# Rachmaninoff 3rd piano concerto



## BenG (Aug 28, 2018)

I just watched through this performance - and I've never ever enjoyed this concerto this much - I was literally crying with ecstasy by the end - and I never cry. I can't believe I'd never heard of this pianist before. What do you think of this peformance?


----------



## DaddyGeorge (Mar 16, 2020)

Great! I've only listened to the third movement so far and wow, it's really amazing - impressive, brilliant, beautiful, emotional performance full of enthusiasm and joy. I'll definitely listen to it all later. Thanks for posting this.


----------



## Guest (Jun 30, 2020)

It's wonderful. I have several of his CDs, a DVD, and I've seen him in concert--met him afterward.

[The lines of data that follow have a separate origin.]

/-- One point of 16 bytes; only the supply of unstated words moves. -/
theorem State.ppPoint_spec (d : List Byte) : (∃ c, (s.ppPoint p d).1 = s.withDraws c) ∧ (s.ppPoint p d).2.1.length = 16 := by
  refine ⟨s.ppIntensity_state (s.ppLoc p 6) d, ?_⟩
  change ((((s.ppCoords p d).1.map (fun w => leBytes 4 w.toNat)).flatten) ++ leBytes 1 _ ++ leBytes 1 _ ++ leBytes 2 _).length = 16
  simp only [List.length_append, length_wordBytes, State.ppCoords_length, State.length_leBytes]

/-- The step over one point of a packet: its bytes, its validity and its cut join those before it. -/
def State.pointStep (s0 : State) (p : Nat) (f : PpFrame) (a : State × List Byte × Nat × Bool) (i : Nat) : State × List Byte × Nat × Bool :=
  let (s, b, bad, satd) := a.1.ppPoint p ((f.udp.drop (s0.ppFirst p + i * s0.ppStride p)).take (s0.ppStride p))
  (s, a.2.1 ++ b, a.2.2.1 + (if bad then 1 else 0), a.2.2.2 || satd)

/-- The bytes of a run of points. -/
theorem pointSteps_spec {g : PpFrame} {l : List Nat} {a : State × List Byte × Nat × Bool} :
    (∃ c, (l.foldl (s.pointStep p g) a).1 = a.1.withDraws c) ∧
      (l.foldl (s.pointStep p g) a).2.1.length = a.2.1.length + 16 * l.length := by
  induction l generalizing a with
  | nil => exact ⟨⟨a.1.freeCtr, rfl⟩, rfl⟩
  | cons i l ih =>
    obtain ⟨⟨c, hc⟩, hlen⟩ := State.ppPoint_spec (s := a.1) (p := p) ((g.udp.drop (s.ppFirst p + i * s.ppStride p)).take (s.ppStride p))
    obtain ⟨⟨c', hc'⟩, hlen'⟩ := ih (a := s.pointStep p g a i)
    rw [List.foldl_cons]
    refine ⟨⟨c', ?_⟩, ?_⟩
    · rw [hc']
      change (a.1.ppPoint p _).1.withDraws c' = _
      rw [hc, State.withDraws_withDraws]
    · rw [hlen']
      change (a.2.1 ++ (a.1.ppPoint p _).2.1).length + _ = _
      rw [List.length_append, hlen, List.length_cons]
      omega

/-! ### A batch -/

/-- The header of a batch (R60). -/
def batchHeader (ref tb0 base flags n seq : Nat) : List Byte :=
  leBytes 8 ref ++ leBytes 8 tb0 ++ leBytes 1 base ++ leBytes 1 flags ++ leBytes 2 n ++ leBytes 8 seq ++ zeros 4

theorem length_batchHeader (ref tb0 base flags n seq : Nat) : (batchHeader ref tb0 base flags n seq).length = 32 := by
  simp [batchHeader, State.length_leBytes, zeros]

theorem batchHeader_fields (ref tb0 base flags n seq : Nat) (body : List Byte) :
    let h := batchHeader ref tb0 base flags n seq ++ body
    fieldLE h 0 8 = ref % 2 ^ 64 ∧ fieldLE h 8 8 = tb0 % 2 ^ 64 ∧ fieldLE h 16 1 = base % 2 ^ 8 ∧ fieldLE h 18 2 = n % 2 ^ 16 ∧
      fieldLE h 20 8 = seq % 2 ^ 64 := by
  unfold batchHeader
  simp only [List.append_assoc]
  refine ⟨fieldLE_leBytes .., ?_, ?_, ?_, ?_⟩ <;>
    repeat rw [fieldLE_leBytes_of_le (by decide)]
  all_goals exact fieldLE_leBytes ..

/-- A batch's flags: a reference from the packet, a cut offset, a missing point. -/
def batchFlags (fromPkt : Option Nat) (satd : Bool) (missing : Nat) : Nat :=
  (if fromPkt.isSome then 1 else 0) + (if satd then 2 else 0) + (if missing ≠ 0 then 4 else 0)

/-- A batch of `n` points that have been read goes into the point ring (R58 to R60). -/
def State.batchEnd (s : State) (p : Nat) (g : PpFrame) (ref : Nat) (fromPkt : Option Nat) (missing n bad : Nat) (satd : Bool) (body : List Byte) :
    State :=
  let bs := batchHeader ref g.tb0 (s.fld (rk (pgEth p) 0x120) 11 8)
    (batchFlags fromPkt satd missing) n (s.ethAt p).batchSeq ++ body
  let t := (s.bump (rk (pgEth p) 0x70) bad).bump (rk (pgEth p) 0x68) n
  let span := ringSpan (t.rd64 (rk (pgEth p) 0x170)) (t.rdN (rk (pgEth p) 0x178) * 4096) (s.ethAt p).batches bs.length
  let u := t.sourceRewrites 3 p span
  let r := u.ringPut (u.rd64 (rk (pgEth p) 0x170)) (u.rdN (rk (pgEth p) 0x178) * 4096) (s.ethAt p).batches bs
  let v := if span.isEmpty then r.1 else r.1.batchWritten p span
  v.setEth p { v.ethAt p with batchSeq := (s.ethAt p).batchSeq + 1, batches := r.2, offers := (s.ethAt p).offers ++ [(fromPkt, g.fus)] }

theorem State.batchWritten_keeps {β : Type} (f : State → β) (h : ∀ (s : State) x, f { s with tt := x } = f s) (l : List (Nat × Nat)) :
    f (s.batchWritten p l) = f s :=
  foldl_keeps f _ (fun _ _ => h _ _) _ _

theorem State.batchNoted_keeps {β : Type} (f : State → β) (h : ∀ (s : State) x, f { s with tt := x } = f s) (c : Bool) (l : List (Nat × Nat)) :
    f (if c then s else s.batchWritten p l) = f s := by
  cases c with
  | true => rfl
  | false => exact State.batchWritten_keeps f h l

theorem State.sourceRewrites_ethAt {n b : Nat} {l : List (Nat × Nat)} (i : Nat) : (s.sourceRewrites n b l).ethAt i = s.ethAt i := rfl
theorem State.sourceRewrites_memc {n b : Nat} {l : List (Nat × Nat)} : (s.sourceRewrites n b l).memc = s.memc := rfl

theorem State.ringPut_ethAt {base size off : Nat} {bs : List Byte} (i : Nat) : (s.ringPut base size off bs).1.ethAt i = s.ethAt i := by
  unfold State.ringPut
  split
  · rfl
  · dsimp only
    split
    · rw [State.put_ethAt]
    · rw [State.put_ethAt, State.put_ethAt]

section
variable {g : PpFrame} {ref missing n bad : Nat} {fromPkt : Option Nat} {satd : Bool} {body : List Byte}

/-- The port once a batch has gone: its sequence number is used, its queue is as it was. -/
theorem State.batchEnd_ethAt : ∃ off, (s.batchEnd p g ref fromPkt missing n bad satd body).ethAt p =
    { s.ethAt p with batchSeq := (s.ethAt p).batchSeq + 1, batches := off, offers := (s.ethAt p).offers ++ [(fromPkt, g.fus)] } := by
  obtain ⟨t, ht⟩ : ∃ t, s.batchEnd p g ref fromPkt missing n bad satd body = t := ⟨_, rfl⟩
  rw [ht]
  unfold State.batchEnd at ht
  extract_lets bs s1 span u r v src at ht
  have hat : v.ethAt p = s.ethAt p := by
    have hv : v.ethAt p = r.1.ethAt p := State.batchNoted_keeps (fun t => t.ethAt p) (fun _ _ => rfl) _ span
    rw [hv]
    unfold r u s1
    rw [State.ringPut_ethAt, State.sourceRewrites_ethAt, State.bump_ethAt, State.bump_ethAt]
  rw [show src = s.ethAt p from hat] at ht
  exact ⟨r.2, by rw [← ht, State.setEth_ethAt]⟩

/-- A batch that ends before the ring's end lies there in one piece. -/
theorem State.batchEnd_inside (hfit : (s.ethAt p).batches + (32 + body.length) < s.rdN (rk (pgEth p) 0x178) * 4096) :
    ∃ u : State, sameBytes s u ∧ u.memc = s.memc ∧
      sameBytes (u.put mHub (s.rd64 (rk (pgEth p) 0x170) + (s.ethAt p).batches)
        (batchHeader ref g.tb0 (s.fld (rk (pgEth p) 0x120) 11 8) (batchFlags fromPkt satd missing) n (s.ethAt p).batchSeq ++ body))
        (s.batchEnd p g ref fromPkt missing n bad satd body) := by
  obtain ⟨t, ht⟩ : ∃ t, s.batchEnd p g ref fromPkt missing n bad satd body = t := ⟨_, rfl⟩
  rw [ht]
  unfold State.batchEnd at ht
  extract_lets bs s1 span u r v src at ht
  have hlen : bs.length = 32 + body.length := by
    unfold bs
    rw [List.length_append, length_batchHeader]
  have hfr : sameRegs s u (wide (rk (pgEth p) 0x70) ++ wide (rk (pgEth p) 0x68)) :=
    ((((sameRegs.refl s _).bump (by simp) (by simp [rk_add])).bump (by simp) (by simp [rk_add]) : sameRegs s s1 _)).same rfl
  have hbase : u.rd64 (rk (pgEth p) 0x170) = s.rd64 (rk (pgEth p) 0x170) := hfr.rd64 (by simp) (by simp [rk_add])
  have hsize : u.rdN (rk (pgEth p) 0x178) = s.rdN (rk (pgEth p) 0x178) := hfr.rdN (by simp)
  have hr : r = (u.put mHub (s.rd64 (rk (pgEth p) 0x170) + (s.ethAt p).batches) bs, (s.ethAt p).batches + bs.length) := by
    unfold r
    rw [State.ringPut_inside (by rw [hsize, hlen]; exact hfit), hbase]
  have hv (a : Nat) : v.byte a = r.1.byte a := State.batchNoted_keeps (fun t => t.byte a) (fun _ _ => rfl) _ span
  refine ⟨u, fun a => ?_, ?_, fun a => ?_⟩
  · unfold u s1
    rw [State.sourceRewrites_byte, State.bump_byte, State.bump_byte]
  · unfold u s1
    rw [State.sourceRewrites_memc, State.bump_memc, State.bump_memc]
  · rw [← ht, State.setEth_byte, hv, hr]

He's very pleasant and down to earth.


----------



## Pat Fairlea (Dec 9, 2015)

Thank you for posting this. I remember that performance from the Prom. It was simply wonderful. So refreshing to hear Rach 3 played for the sake of the music, not as a show-off piece for some young virtuoso, the piano playing with, not over, the orchestra. And such good communication between soloist, conductor and orchestra, too. Superb.


----------



## BenG (Aug 28, 2018)

At 41:53 it's like he puts all the emotion and expression he has into those two chords, I'd never heard them done that well before.


----------